THURSDAY, June 22, 2017 (HealthDay News) -- Certain genes linked to heart disease may also improve your chances of having children, a new study suggests.

Australian researchers said the findings seem to offer a potential explanation for why evolution has allowed these genes to persist for centuries.

While lifestyle is clearly important in heart disease risk, scientists have found many genes also influence those odds.

"Genes play a very important role in coronary artery disease risk across an individual's lifetime," said study author Sean Byars, a research fellow at the University of Melbourne. In fact, it's estimated that genes account for about 50 percent of the risk.

The rest, he said, is due to other factors, including habits like smoking and eating a poor diet.

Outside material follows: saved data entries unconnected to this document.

-- ==== Sys2Proof/WellFormed.lean ====
section
/-!
DEFINITION. Which commands can be sent. A typed frame row spells a frame whose payload has 0..48 bytes (spec 01,
1.1); an answer and a request have at most 45 bytes of arguments (R191); a frame as received has at least the length
a receiver can delimit. A command outside these bounds still has a meaning in the machine (a frame that fails its
check is removed, R8), but no station that keeps to the frame format sends it.
-/

namespace Sys2Proof

/-- The payload bytes a typed frame row spells beyond its fixed part are within the 48 of a payload (spec 01, 1.1;
R6 for the 1..8 pairs of a Sensor Report; R191 for the 45 argument bytes of a request). -/
def Instr.WellFormed : Instr → Bool
  | .sensorReport _ pairs => decide (1 ≤ pairs.length) && decide (pairs.length ≤ 8)
  | .writeTable _ _ _ _ mask _ values => decide (mask.length + values.length + 3 ≤ 45)
  | .unknownRequest _ payload => decide (payload.length ≤ 48)
  | .frameTakenAtIn bytes => decide (bytes.length ≤ 262)
  | .powerOnReset _ early => early.all fun bytes => decide (bytes.length ≤ 262)
  | .restartTakesEffect early => early.all fun bytes => decide (bytes.length ≤ 262)
  | .modeRequest _ t => decide (t.toNat ≤ 2)
  | .ack _ p => decide (p.toNat ≤ 48)
  | .shelve _ p m => decide (1 ≤ p.toNat) && decide (p.toNat ≤ 48) && decide (1 ≤ m.toNat) && decide (m.toNat ≤ 480)
  | .unshelve _ p => decide (1 ≤ p.toNat) && decide (p.toNat ≤ 48)
  | _ => true

end Sys2Proof
end

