theorem recordSpeed_released {x : Axis} {s : State} {ch : Channel} (hc : ch = s.brakes.get (chanOf x)) (v : Int) :
    QuietTested s (chanOf x) { ch with lastSpeed := ch.lastSpeed.set x v }
      ((recordSpeed x v s).brakes.get (chanOf x)) := by
  subst hc
  have tested := quietTest_tested (chanOf x) (s.setChan (chanOf x) { (s.brakes.get (chanOf x)) with
    lastSpeed := (s.brakes.get (chanOf x)).lastSpeed.set x v })
  rw [setChan_get] at tested
  exact tested.of_eq rfl rfl rfl

/-- The forcing of the brake stage (R66, R78): a channel that is not RELEASED leaves no speed. -/
theorem brakeStage_not_released {x : Axis} {s : State} (h : (s.brakes.get (chanOf x)).state ≠ .released) (e : Eval) :
    (brakeStage x s e).speed = 0 := by
  unfold brakeStage
  dsimp only
  rw [if_neg h]
  by_cases zero : e.speed = 0
  · rw [capped_within _ (by show e.speed.natAbs ≤ 0; omega)]
    exact zero
  · exact (capped_zero_stops (e := { e with brake := forwardedField (s.brakes.get (chanOf x)).state }) _ zero).1

theorem brakeStage_released {x : Axis} {s : State} (h : (s.brakes.get (chanOf x)).state = .released) (e : Eval) :
    brakeStage x s e = { e with brake := 1 } := by
  unfold brakeStage
  dsimp only
  rw [if_pos h, h]
  rfl

/-- The channel after the brake stage of a Reference, with the speed it leaves with (R78). -/
def braked (r : Ref) (u : State) : State :=
  recordSpeed r.axis
    (brakeStage r.axis (brakeRequest r.axis r.brake r.lever.toInt u) (speedStages r.axis u (Eval.start r))).speed
    (brakeRequest r.axis r.brake r.lever.toInt u)

theorem braked_only (r : Ref) (u : State) : OnlyChan (chanOf r.axis) u (braked r u) :=
  (brakeRequest_only ..).trans (recordSpeed_only ..)

/-- A channel that the request leaves not RELEASED records speed 0 (R66, R78). -/
theorem braked_not_released {r : Ref} {u : State} {ch : Channel}
    (hc : ch = (brakeRequest r.axis r.brake r.lever.toInt u).brakes.get (chanOf r.axis)) (h : ch.state ≠ .released) :
    (braked r u).brakes.get (chanOf r.axis) = { ch with lastSpeed := ch.lastSpeed.set r.axis 0, tAutoset := none } := by
  unfold braked
  rw [brakeStage_not_released (by rw [← hc]; exact h), recordSpeed_not_released hc h]

theorem evaluate_eq (f : Frame) (r : Ref) (u : State) :
    evaluate f r u = forward { f with payload := evalPayload r (torqueStage r.axis u (brakeStage r.axis
      (brakeRequest r.axis r.brake r.lever.toInt u) (speedStages r.axis u (Eval.start r)))) } f.payload (braked r u) := by
  have frame := (braked_only r u).frame
  have torque : ∀ e, torqueStage r.axis (braked r u) e = torqueStage r.axis u e := fun e => by
    rw [frame]
    rfl
  unfold evaluate
  dsimp only
  rw [← torque]
  rfl

/-- A Reference evaluated: its way through the limiter (R68). -/
theorem limit_evaluates {f : Frame} {r : Ref} {v : State} (valid : v.tables.valid = true)
    (addressed : v.refAddressed f r = true) (free : (standingStage r v).segmentRuns (chanOf r.axis) = false) :
    limit f r v = evaluate f r (standingStage r v) := by
  unfold limit
  rw [valid, addressed]
  dsimp only
  rw [free]
  rfl

end Sys2Proof.Machine
end

section
/-!
SUPPORT. The channel of a Reference after the brake stage, by its state before (R50, R52, R54, R56, R78).
-/
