-- ==== Sys2Proof/Word.lean ====
section
/-! DEFINITION. The words of CRC8-SEQ (00_scope.md R12): a byte is 8 bits, a word is 16 bits, a bus
address is 7 bits, and every value is unsigned. -/

namespace Sys2Proof

/-- An 8-bit unsigned value (R12). -/
abbrev Byte := BitVec 8

/-- A 16-bit unsigned value (R12). -/
abbrev Word := BitVec 16

/-- A 7-bit two-wire bus address (R33, R63). -/
abbrev BusAddr := BitVec 7

end Sys2Proof
end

Heart disease is a major killer worldwide, and it has long plagued humanity. Scientists have found evidence of clogged arteries in Egyptian mummies, Byars and his colleagues pointed out.

The researchers said that raises a fundamental question: Why haven't the genes that promote heart disease been weeded out by natural selection?

Natural selection is the process by which organisms -- including humans -- evolve to have better survival odds.

The new study suggests one answer: Byars' team found that a few dozen genes tied to heart disease might also contribute to people's "reproductive success."

Since heart disease usually strikes later in life, after people have had their kids, it would be a reasonable trade-off for better fertility -- at least in terms of survival of the species.

The findings, published online recently in the journal PLOS Genetics, do not have any immediate implications for managing heart disease or fertility, Byars said.

"This study is more about potentially helping to provide a fundamental understanding of why [heart disease] is so prevalent in modern humans," he explained.

Byars did, however, point to a big-picture issue: The findings may sound a cautionary note about "gene-editing" -- a technology scientists are studying with the hope of correcting genetic flaws that cause disease.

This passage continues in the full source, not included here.